AIM OF THE EXERCISE
Each line below from the one containing "start value, the" through the one containing "roles and rates are" is to be given again exactly, and no line outside that span.

□ □ □

-- ==== Sys2Proof/Machine/Sensors.lean ====
section
/-! DEFINITION. The capture unit (03): encoder counters, index, edge qualifier, guard line, station buffer, READ_AXES;
and the station timeout (R81). -/

namespace Sys2Proof.Machine

/-! ### Encoder counters (R41 to R43) -/

/-- What a change of phase is: its distance along the cycle of four (R42). -/
inductive PhaseChange where
  | same | up | down | illegal
  deriving DecidableEq, Repr

/-- The change from one place of the cycle to another (R42). -/
def phaseChange (before after : Fin 4) : PhaseChange :=
  if after = before then .same
  else if after = before + 1 then .up
  else if before = after + 1 then .down
  else .illegal

/-- Where an encoder's phases stand. -/
def Lines.phase (n : Lines) : Encoder → Fin 4
  | .z => n.zPhase
  | .x => n.xPhase
  | .a => n.aPhase

/-- An encoder's phases moved. -/
def Lines.setPhase (n : Lines) (e : Encoder) (p : Fin 4) : Lines :=
  match e with
  | .z => { n with zPhase := p }
  | .x => { n with xPhase := p }
  | .a => { n with aPhase := p }

/-- The greatest magnitude of the index span (R43). -/
def spanLimit : Int := 2147483647

/-- The index span, saturating (R43). -/
def clampSpan (v : Int) : Int := max (-spanLimit) (min spanLimit v)

/-- The next angle up, on a circle of `cpr` counts (R43). -/
def angleUp (cpr a : Nat) : Nat := if cpr ≤ a + 1 then 0 else a + 1

/-- The next angle down (R43). -/
def angleDown (cpr a : Nat) : Nat := if a = 0 then cpr - 1 else a - 1

/-- A legal step up (R41, R43). -/
def Capture.countUp (c : Capture) (cpr : Nat) : Encoder → Capture
  | .z => { c with z := c.z + 1 }
  | .x => { c with x := c.x + 1 }
  | .a => { c with a := angleUp cpr c.a, span := clampSpan (c.span + 1) }

/-- A legal step down (R41, R43). -/
def Capture.countDown (c : Capture) (cpr : Nat) : Encoder → Capture
  | .z => { c with z := c.z - 1 }
  | .x => { c with x := c.x - 1 }
  | .a => { c with a := angleDown cpr c.a, span := clampSpan (c.span - 1) }

/-- The glitch indicator of an encoder set (R42). -/
def Capture.markGlitch (c : Capture) : Encoder → Capture
  | .z => { c with glitchZ := true }
  | .x => { c with glitchX := true }
  | .a => { c with glitchA := true }

/-- An illegal step: the glitch indicator, and ENCODER_GLITCH by the engine's state (R42). -/
def State.illegalStep (s : State) (e : Encoder) : State :=
  let c := s.capture.markGlitch e
  match s.engine.phase with
  | .armed _ => { s with capture := { c with buffer := { c.buffer with glitch := true } } }
  | .mounted => { s with capture := c, engine := { s.engine with flags := { s.engine.flags with glitch := true } } }
  | .stationDone => { s with capture := c, engine := { s.engine with flags := { s.engine.flags with glitch := true } } }
  | .idle => { s with capture := c }
  | .offered => { s with capture := c }

/-- The phases of an encoder come to stand at `p` (R41 to R43). -/
def State.encoderStep (e : Encoder) (p : Fin 4) (s : State) : State :=
  let s' := { s with lines := s.lines.setPhase e p }
  match phaseChange (s.lines.phase e) p with
  | .same => s
  | .up => { s' with capture := s.capture.countUp s.settings.countsPerRev e }
  | .down => { s' with capture := s.capture.countDown s.settings.countsPerRev e }
  | .illegal => s'.illegalStep e

/-- ENCODER_STEP (R41, R42, R43). -/
def execEncoderStep (e : Encoder) (p : Fin 4) (s : State) : Host.Outcome State Fault Refusal :=
  State.event (State.encoderStep e p) s

/-! ### The index (R44, R45) -/

/-- The check of a revolution count (R44). -/
def indexCheck (pending : Bool) (count cpr : Nat) : IndexCheck :=
  if pending then .unchecked
  else if ((count : Int) - cpr).natAbs ≤ 2 then .passed
  else .slipped

/-- A DWELLING qualifier drops its latch and goes to HELD_ACTIVE (R45). -/
def Qualifier.dropLatch : Qualifier → Qualifier
  | .dwelling _ => .heldActive
  | .listening => .listening
  | .heldActive => .heldActive
  | .deadTime => .deadTime
  | .guarded => .guarded

/-- A SLIPPED check while ARMED discards the armed station's work (R45). -/
def State.slipDiscard (s : State) : State :=
  { s with
    capture := { s.capture with
      buffer := { s.capture.buffer with samples := [], angle := none }
      qualifier := s.capture.qualifier.dropLatch }
    engine := { s.engine with flags := { s.engine.flags with indexSlip := true } } }

/-- An index pulse (R44, R45). -/
def State.indexPulse (s : State) : State :=
  let count := s.capture.span.natAbs
  let result := indexCheck s.capture.checkPending count s.settings.countsPerRev
  let s' := { s with capture := { s.capture with
    a := 0, span := 0, revolution := some { count := count, result := result }, checkPending := false } }
  if result = .slipped ∧ s.engine.phase.isArmed then s'.slipDiscard else s'

/-- INDEX_PULSE (R44). -/
def execIndexPulse (s : State) : Host.Outcome State Fault Refusal := State.event State.indexPulse s

/-! ### The station buffer (R52 to R54) -/

/-- The difference of two angles, the shorter way round (R53). -/
def angleDistance (cpr a b : Nat) : Nat :=
  let d := ((a : Int) - b).natAbs
  if cpr < 2 * d then cpr - d else d

/-- Whether an offered sample is accepted against the station angle (R53). -/
def angleAccepted (t : Settings) (angle : Option Nat) (a : Nat) : Bool :=
  match angle with
  | none => true
  | some b => decide (angleDistance t.countsPerRev a b ≤ t.angleTol)

/-- The buffer with a sample accepted; the first fixes the angle (R53, R54). -/
def StationBuffer.accept (b : StationBuffer) (x : Sample) : StationBuffer :=
  { b with samples := b.samples ++ [x], angle := some (b.angle.getD x.a) }

/-- An offered sample judged: rejected, accepted, or accepted as the last of the station (R53, R54). -/
def State.judgeSample (s : State) (j : Job) (x : Sample) : State :=
  let b := s.capture.buffer
  if angleAccepted s.settings b.angle x.a then
    let b' := b.accept x
    let s' := { s with capture := { s.capture with buffer := b' } }
    if j.plan.samples ≤ b'.samples.length then s'.completeStation j false else s'
  else { s with capture := { s.capture with buffer := { b with rejected := true } } }

/-- The station the engine is ARMED for (R47, R52). -/
def State.armedStation? (s : State) : Option StationId :=
  if s.engine.phase.isArmed then s.currentJob?.map fun j => { job := j.number, index := s.engine.nextStation }
  else none

/-- A qualified sample offered to the station buffer: the station noted at its latch is the buffer's, and the engine
is ARMED for it (R52). -/
def State.offer (s : State) (h : Latch) : State :=
  match s.currentJob? with
  | none => s
  | some j =>
    if h.station.isSome ∧ h.station = s.capture.buffer.station ∧ h.station = s.armedStation? then
      s.judgeSample j h.sample
    else s

/-- A latched sample is qualified: it becomes the last qualified sample, the qualifier goes to HELD_ACTIVE, and it is
offered (R48). -/
def State.qualify (s : State) (h : Latch) : State :=
  State.offer { s with capture := { s.capture with lastSample := some h.sample, qualifier := .heldActive } } h

/-! ### The edge qualifier (R46 to R50) -/

/-- The counters as they stand, latched together, with the station armed at this instant (R47). -/
def State.latchNow (s : State) : Latch :=
  { sample := { z := s.capture.z, x := s.capture.x, a := s.capture.a }, station := s.armedStation? }

/-- The qualifier put in a state. -/
def State.setQualifier (s : State) (q : Qualifier) : State := { s with capture := { s.capture with qualifier := q } }

/-- The edge line goes active: with a dwell of 0 a latch is qualified at once (R47 to R50). -/
def State.edgeActive (s : State) : State :=
  if s.edgeIsActive then s
  else
    let s' := { s with lines := { s.lines with edgeLevel := s.settings.edgePolarity == 1 } }
    match s.capture.qualifier with
    | .listening =>
      if s.settings.dwell = 0 then s'.qualify s.latchNow else s'.setQualifier (.dwelling s.latchNow)
    | .deadTime => s'.setQualifier .heldActive
    | .dwelling _ => s'
    | .heldActive => s'
    | .guarded => s'

/-- EDGE_ACTIVE (R47). -/
def execEdgeActive (s : State) : Host.Outcome State Fault Refusal := State.event State.edgeActive s

/-- The edge line goes inactive: with a dead time of 0 the qualifier goes straight to LISTENING (R48 to R50). -/
def State.edgeInactive (s : State) : State :=
  if !s.edgeIsActive then s
  else
    let s' := { s with lines := { s.lines with edgeLevel := !(s.settings.edgePolarity == 1) } }
    match s.capture.qualifier with
    | .dwelling _ => s'.setQualifier .listening
    | .heldActive => if s.settings.deadTime = 0 then s'.setQualifier .listening else s'.setQualifier .deadTime
    | .listening => s'
    | .deadTime => s'
    | .guarded => s'

/-- EDGE_INACTIVE (R48, R49). -/
def execEdgeInactive (s : State) : Host.Outcome State Fault Refusal := State.event State.edgeInactive s

/-- The dwell time passes: the latched sample is qualified (R48; log 7). -/
def State.dwellEnd (s : State) : State :=
  match s.capture.qualifier with
  | .dwelling h => s.qualify h
  | .listening => s
  | .heldActive => s
  | .deadTime => s
  | .guarded => s

/-- DWELL_END (R48). -/
def execDwellEnd (s : State) : Host.Outcome State Fault Refusal := State.event State.dwellEnd s

/-- The dead time passes: the qualifier goes to LISTENING (R49; log 7). -/
def State.deadTimeEnd (s : State) : State :=
  match s.capture.qualifier with
  | .deadTime => s.setQualifier .listening
  | .listening => s
  | .dwelling _ => s
  | .heldActive => s
  | .guarded => s

/-- DEAD_TIME_END (R49). -/
def execDeadTimeEnd (s : State) : Host.Outcome State Fault Refusal := State.event State.deadTimeEnd s

/-- The guard line opens: GUARDED from whatever state (R50). -/
def State.guardOpens (s : State) : State :=
  if s.guardIsOpen then s
  else State.setQualifier { s with lines := { s.lines with guardLevel := !(s.settings.guardRef == 1) } } .guarded

/-- GUARD_OPENS (R50). -/
def execGuardOpens (s : State) : Host.Outcome State Fault Refusal := State.event State.guardOpens s

/-- The guard line closes: the qualifier takes its state from the edge line (R50). -/
def State.guardCloses (s : State) : State :=
  if s.guardIsOpen then
    State.requalify { s with lines := { s.lines with guardLevel := s.settings.guardRef == 1 } }
  else s

/-- GUARD_CLOSES (R50). -/
def execGuardCloses (s : State) : Host.Outcome State Fault Refusal := State.event State.guardCloses s

/-! ### The station timeout (R81) -/

/-- The station timeout expires: the station ends reduced, or the job ends NO_EDGE with the station's flags added
(R81; log 6, log 7). -/
def State.stationExpires (s : State) : State :=
  match s.currentJob? with
  | none => s
  | some j =>
    if !s.engine.phase.isArmed then s
    else if s.capture.buffer.samples = [] then
      State.stopJob { s with engine := { s.engine with flags := s.engine.flags.addStation s.capture.buffer } } j .noEdge
    else s.completeStation j true

/-- STATION_TIMEOUT (R81). -/
def execStationTimeout (s : State) : Host.Outcome State Fault Refusal := State.event State.stationExpires s

/-! ### READ_AXES (R61) -/

/-- The bytes of an optional sample: Z, X and A (R61). -/
def bOptSample : Option Sample → List Byte
  | none => b1 0 ++ leBytes 12 0
  | some x => b1 1 ++ b4 x.z.toNat ++ b4 x.x.toNat ++ b4 x.a

/-- The bytes of an optional station identity: job number and station index (R61). -/
def bOptStation : Option StationId → List Byte
  | none => b1 0 ++ leBytes 3 0
  | some i => b1 1 ++ b2 i.job ++ b1 i.index

/-- The bytes of a revolution record: the count and the check result, each with its marker (R61). -/
def bRevolution (r : Option Revolution) : List Byte :=
  bOpt 4 (r.map (·.count)) ++ bOpt 1 (r.map (·.result.code))

/-- The values of READ_AXES, in the order R61 lists them (log 18, log 24). -/
def axesBytes (s : State) : List Byte :=
  let c := s.capture
  b4 c.z.toNat ++ b4 c.x.toNat ++ b4 c.a ++ bCount c.span ++ bRevolution c.revolution ++ bFlag c.checkPending ++
    b1 c.qualifier.code ++ [Config.edgeLineCode s.edgeIsActive, Config.guardLineCode s.guardIsOpen] ++
    bOptSample c.lastSample ++ bFlag c.glitchZ ++ bFlag c.glitchX ++ bFlag c.glitchA ++
    bOptStation c.buffer.station ++ b1 c.buffer.samples.length ++ bOpt 4 c.buffer.angle ++ b1 c.buffer.flagsCode

/-- READ_AXES: the values, and the three glitch indicators cleared (R61). -/
def opReadAxes (s : State) : State × Reply :=
  ({ s with capture := { s.capture with glitchZ := false, glitchX := false, glitchA := false } }, okWith (axesBytes s))

/-- READ_AXES (R61). -/
def execReadAxes (c : Caller) (s : State) : Host.Outcome State Fault Refusal :=
  State.event (State.submit (.readAxes c) c opReadAxes) s

end Sys2Proof.Machine
end

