-- ==== Sys2Proof/Certificates/Slice0/Obligations.lean ====
section
/-! DEFINITION. The statements for the provers. In each result statement `t` is the state with the caller's receiver
back in HUNTING (`State.received`), and `answered` puts the answer into the caller's transmitter and judges the
attention lines: the equation says every other part of the state, so it is the frame as well. -/

open Sys2Proof Sys2Proof.Machine

/-! ### The queue and power -/

/-- The block's step: the command at the front of the queue runs with the queue's rest. -/
def Obligations.StepRunsTheFrontCommand : Prop :=
  ∀ (c : Instr) (rest : List Instr) (s : State), s.pending = c :: rest → step s = exec c { s with pending := rest }

/-- On an empty queue a second passes: every dispense timer, load timer, station timeout and edit idle timer has one
second less, and nothing else changes. The model's choice (log 5). -/
def Obligations.EmptyQueuePassesOneSecond : Prop :=
  ∀ s : State, s.pending = [] →
    (s.mainUp = true → step s = .next { s with
      orders := s.orders.map fun o =>
        match o.phase with
        | .released => o
        | .fetched left => { o with phase := .fetched (left - 1) }
      handoffs := s.handoffs.map fun h =>
        match h.phase with
        | .staged => h
        | .offered left => { h with phase := .offered (left - 1) }
      engine := match s.engine.phase with
        | .armed left => { s.engine with phase := .armed (left - 1) }
        | _ => s.engine
      links := s.links.map fun k => { k with edit := k.edit.map fun e => { e with idleLeft := e.idleLeft - 1 } } }) ∧
    (s.mainUp = false → step s = .next s)

/-- Every command answers a next state. While main power is down no command but a start and the loss of the backup
supply changes anything (R212; the frozen state is the model's choice, log 9). The main supply falls; the backup
supply's fall sets the loss mark while the main supply is down, and not while it is up (log 10). -/
def Obligations.PowerGatesEveryCommand : Prop :=
  ∀ s : State,
    (∀ c, ∃ t, exec c s = .next t) ∧
    (s.mainUp = false → ∀ c, (∀ p, c ≠ .start p) → c ≠ .backupSupplyLoss → exec c s = .next s) ∧
    exec .mainPowerLoss s = .next { s with mainUp := false } ∧
    (s.mainUp = false → exec .backupSupplyLoss s = .next { s with lossMark := true }) ∧
    (s.mainUp = true → exec .backupSupplyLoss s = .next s)

/-- A cold start (R213, with R23, R121, R186, R196, R197): every part of the state has its cold or start value, the
roles and rates are the straps', the lines stand as the pins show them, and the queue is kept. Phases 0 of the cycle
and the pins are the command's operands (log 2); that the rate straps are named second first is its reading (log 41). -/
def Obligations.ColdStartClearsThePart : Prop :=
  ∀ (s : State) (p : Pins), s.lossMark = true →
    exec (.start p) s = .next (State.judgeAttention { s with
      mainUp := true, lossMark := false
      lines := { zPhase := p.zPhase, xPhase := p.xPhase, aPhase := p.aPhase, edgeLevel := p.edge,
                 guardLevel := p.guardLine, doorLevel := p.door }
      links := #v[Link.started (startRole p 0) (strappedRate p.rateStraps[0]),
        Link.started (startRole p 1) (strappedRate p.rateStraps[1]),
        Link.started (startRole p 2) (strappedRate p.rateStraps[2]),
        Link.started (startRole p 3) (strappedRate p.rateStraps[3])]
      records := Vector.replicate 512 ToolRecord.blank, recalls := []
      capture := { Capture.started with
        qualifier := if p.guardLine then .guarded else if p.edge then .heldActive else .listening }
      settings := Settings.defaults, parked := Parked.empty, jobs := [], nextJob := 1, engine := Engine.idle
      log := [], unread := false, reference := Reference.cold, tickets := [], nextTicket := 1, orders := []
      nextOrder := 1, handoffs := [], nextHandoff := 1, hall := { count := 0, set := false }, retentionLost := true })

/-- A warm start, whole (R213): the retained settings with their parked values applied and the slots emptied (R210, R60),
the recall list and the retention latch kept (R196), the reference kept with no date pending (R121), the links with the
roles and rates of their straps (R200, R201), the capture unit started with its qualifier taken from the lines (R61,
R46), every collection empty, the clock unset, and the auto-calibrate check with the engine's choice after it (R114,
R75). Each record is repaired by the table of R24 and no other changes: the version rises by one at a repair, and a
measured record's location is PRESETTER. The pins are the command's operands (log 2), a start while main power is up
runs in full (log 8), and the rate straps are named second first (log 41): the model's readings. -/
def Obligations.WarmStartRepairsTheTable : Prop :=
  ∀ (s : State) (p : Pins), s.lossMark = false →
    let strap (l : LinkId) : BitVec 2 := p.roleStraps[l]
    let role (l : LinkId) : Role :=
      if strap l = 2 then .cell else if strap l = 3 then .supervisor
      else if ∃ m, m < l ∧ strap m = strap l then .disabled
      else if strap l = 0 then .presetter else .crib
    let rate (l : LinkId) : Rate :=
      if p.rateStraps[l] = 0 then .r9600 else if p.rateStraps[l] = 1 then .r19200
      else if p.rateStraps[l] = 2 then .r38400 else .r115200
    let set : Settings := { s.settings with
      dwell := s.parked.dwell.getD s.settings.dwell, deadTime := s.parked.deadTime.getD s.settings.deadTime
      angleTol := s.parked.angleTol.getD s.settings.angleTol
      countsPerRev := s.parked.countsPerRev.getD s.settings.countsPerRev
      zScale := s.parked.zScale.getD s.settings.zScale, xScale := s.parked.xScale.getD s.settings.xScale
      edgePolarity := s.parked.edgePolarity.getD s.settings.edgePolarity
      guardRef := s.parked.guardRef.getD s.settings.guardRef }
    let ref := s.reference
    let due : Bool := decide (s.settings.autoCal = 1 ∧ ref.gaugeTag ≠ 0 ∧
      (ref.present = false ∨ ref.lastOutcome ≠ .driftRejected))
    let j : Job :=
      { number := 1, kind := .calibrate, record := none
        plan := { features := .both, stations := ref.calStations, samples := ref.calSamples }
        origin := .autoCal, urgent := true, prior := none, phase := .current }
    ∃ u, exec (.start p) s = .next u ∧
      u = { s with
        mainUp := true
        lines := { zPhase := p.zPhase, xPhase := p.xPhase, aPhase := p.aPhase, edgeLevel := p.edge
                   guardLevel := p.guardLine, doorLevel := p.door }
        links := u.links, records := u.records
        capture := { Capture.started with
          qualifier := if p.guardLine ≠ (set.guardRef == 1) then .guarded
            else if p.edge = (set.edgePolarity == 1) then .heldActive else .listening }
        settings := set, parked := Parked.empty
        jobs := if due then [j] else [], nextJob := if due then 2 else 1
        engine := if due then { Engine.idle with phase := .offered } else Engine.idle
        log := [], unread := false, reference := { ref with timePending := false, pendingAge := 0 }
        tickets := [], nextTicket := 1, orders := [], nextOrder := 1, handoffs := [], nextHandoff := 1
        hall := { count := 0, set := false } } ∧
      (∀ l, u.link l = { Link.started (role l) (rate l) with attention := (u.link l).attention }) ∧ u.AttentionJudged ∧
      ∀ n : RecNo,
        let r := s.tool n
        let lost := { r with state := .check, loc := .unknown, lastFault := .tagLost, version := r.version + 1 }
        ((r.state = .allocated ∨ r.state = .inTransit) → u.tool n = lost) ∧
        (r.state = .measuring → u.tool n =
          { r with state := if r.recalled then .quarantine else .presetDue, loc := .presetter
                   version := r.version + 1 }) ∧
        ((r.state = .presetDue ∨ r.state = .ready) → r.recalled = true →
          u.tool n = { r with state := .quarantine, version := r.version + 1 }) ∧
        ((r.state = .presetDue ∨ r.state = .ready) → r.recalled = false → u.tool n = r) ∧
        (∀ q, r.state = .inMachine → r.loc = .machine q →
          u.tool n = if (u.link q.link).role = .cell then r else lost) ∧
        ((r.state = .empty ∨ r.state = .returning ∨ r.state = .quarantine ∨ r.state = .worn ∨ r.state = .check) →
          u.tool n = r)
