-- ==== Sys2Proof/Tests/Slice0.lean ====
section
/-! SUPPORT. Tests of the model: the refusals of `wellFormed`, the frame layout, one-step tests on small states with
expected results from the spec's text and tables, and a witness for the hypotheses of every statement that has any. -/

namespace Sys2Proof.Tests

-- The kernel evaluates the tests one after another: side by side they need more memory than the checks allow.
set_option Elab.async false

open Sys2Proof Sys2Proof.Machine

/-! ### Small states -/

/-- Callers on the four links of the reset state: S0 PRESETTER, S1 CRIB, S2 CELL, S3 SUPERVISOR. -/
def pre : Caller := { link := 0, tagByte := 0x41 }
def crib : Caller := { link := 1, tagByte := 0x42 }
def cell : Caller := { link := 2, tagByte := 0x43 }
def sup : Caller := { link := 3, tagByte := 0x44 }

/-- A request is taken at once from a caller, as a test. -/
def takes (s : State) (c : Caller) (code : Nat) : Bool :=
  s.mainUp && !(s.link c.link).ignoring && (s.link c.link).waiting.isNone && (s.link c.link).tx.isNone &&
    roleAllows code (s.link c.link).role

theorem takes_spec {s : State} {c : Caller} {code : Nat} (h : takes s c code = true) : s.Takes c code := by
  simp only [takes, Bool.and_eq_true, Bool.not_eq_true', Option.isNone_iff_eq_none] at h
  exact ⟨h.1.1.1.1, h.1.1.1.2, h.1.1.2, h.1.2, h.2⟩

/-- A registered tool with its tag, state and place. -/
def mkTool (tag : Tag) (st : RecState) (loc : Location) : ToolRecord :=
  { ToolRecord.blank with
    state := st, version := 3, tag := tag, cls := 5, loc := loc, nomLen := 2260000, nomRad := 250000, lenTol := 200
    radTol := 200, runoutLimit := 50, wearLimit := 300, plan := { features := .both, stations := 2, samples := 2 }
    lifeInit := 1000, lifeRem := 400, presetLen := some 2260010, presetRad := some 250010 }

def base : State := State.reset
def withTool (n : RecNo) (st : RecState) (loc : Location) : State := base.setTool n (mkTool 77 st loc)
def recalledTool (n : RecNo) (st : RecState) (loc : Location) : State :=
  { base.setTool n { mkTool 77 st loc with recalled := true } with recalls := [77] }
def withJobs (s : State) (js : List Job) : State := { s with jobs := js, nextJob := 9 }
def mkJob (number : Nat) (kind : JobKind) (r : Option RecNo) (ph : JobPhase) : Job :=
  { number := number, kind := kind, record := r, plan := { features := .both, stations := 2, samples := 2 }
    origin := .supervisorLink, urgent := false, prior := some .ready, phase := ph }
def mkTicket (number : Nat) (ph : TicketPhase) : Ticket :=
  { number := number, link := 2, machine := 4, machinePocket := 9, cls := 5, minLife := 100, urgent := false, phase := ph
    attempts := 0, escalated := none, starved := false }
def mkOrder (number : Nat) (link : OrderLink) (r : RecNo) (ph : OrderPhase) : Order :=
  { number := number, link := link, record := r, pocket := 10, phase := ph }
def mkHandoff (number : Nat) (r : RecNo) (ph : HandoffPhase) : Handoff :=
  { number := number, ticket := 6, link := 2, machine := 4, machinePocket := 9, record := r
    snapshot := (mkTool 77 .inTransit .transit).snapshot, phase := ph }
def engineIn (s : State) (ph : EnginePhase) : State := { s with engine := { Engine.idle with phase := ph } }
def place : Place := { link := 2, machine := 4, pocket := 9 }
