-- ==== Sys2Proof/Syntax.lean ====
section
/-! DEFINITION. The instructions and events of the opcode table, and the operands they carry. -/

namespace Sys2Proof

/-- A logical core of the pod: package 0-511, die 0-3, core 0-63 (R11). -/
structure CoreRef where
  pkg : Nat
  die : Nat
  core : Nat
  deriving DecidableEq, Repr

/-- A thread, named by the core its context belongs to, the context's generation, its workgroup slot and its
local index (R9, R377). -/
structure ThreadRef where
  core : CoreRef
  gen : Nat
  wslot : Nat
  tid : Nat
  deriving DecidableEq, Repr

/-- A fault record, or with `rtype = 2` an arrival mask whose mask stands in `xpc` (R330, R331). -/
structure FaultRec where
  time : Nat := 0
  xpc : Nat := 0
  lane : Nat := 0
  die : Nat := 0
  core : Nat := 0
  tid : Nat := 0
  pkg : Nat := 0
  block : Nat := 0
  rtype : Nat := 0
  code : Nat := 0
  detail : Nat := 0
  gmask : Nat := 0
  addr : Nat := 0
  pc : Nat := 0
  deriving DecidableEq, Repr

/-- The message header fields of a firmware link message that an agent acts on (R424): the leaf's link on which
it travels, the requester's tag, and whether a reserved field is set. -/
structure Link where
  pkg : Nat
  die : Nat
  leaf : Nat
  tag : Nat := 0
  malformed : Bool := false
  deriving DecidableEq, Repr

/-- The payload of START (R425). -/
structure StartArgs where
  block : Nat
  core : Nat
  m : Nat
  n : Nat
  lbase : List Nat
  relaunch : Bool
  deriving DecidableEq, Repr

/-- The payload of COUNT (R425). -/
structure Deltas where
  started : Nat := 0
  completed : Nat := 0
  faulted : Nat := 0
  cancelled : Nat := 0
  relaunched : Nat := 0
  deriving DecidableEq, Repr

/-- An error record of the error log (R441), its SEQ apart. -/
structure ErrRec where
  addr : Nat := 0
  time : Nat := 0
  cid : Nat := 0
  unit : Nat := 0
  kind : Nat := 0
  core : Nat := 0xFF
  die : Nat := 0
  deriving DecidableEq, Repr

/-- What a heartbeat or a claim of the Zenith election carries (R367). -/
structure Beat where
  prio : Nat
  pid : Nat
  epoch : Nat
  version : Nat := 0
  deriving DecidableEq, Repr

/-- A late arrival (R378): a line of L with its byte mask, a result for a register or pair, or a phaser wait
result. -/
inductive LateItem where
  | line (off : Nat) (data : List Byte) (mask : Nat)
  | result (tslot reg : Nat) (pair : Bool) (value : Nat)
  | waitResult (tslot wslot handle value : Nat)
  deriving DecidableEq, Repr

/-- A queue of a PCIe function of a package; function 0 is the physical function and `f + 1` virtual function
`f` (R409, R410). -/
structure QRef where
  pkg : Nat
  fn : Nat
  q : Nat
  deriving DecidableEq, Repr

□ □ □

SOLVED EXERCISE
/-- A cold start (R213, with R23, R121, R186, R196, R197): every part of the state has its cold or start value, the
roles and rates are the straps', the lines stand as the pins show them, and the queue is kept. Phases 0 of the cycle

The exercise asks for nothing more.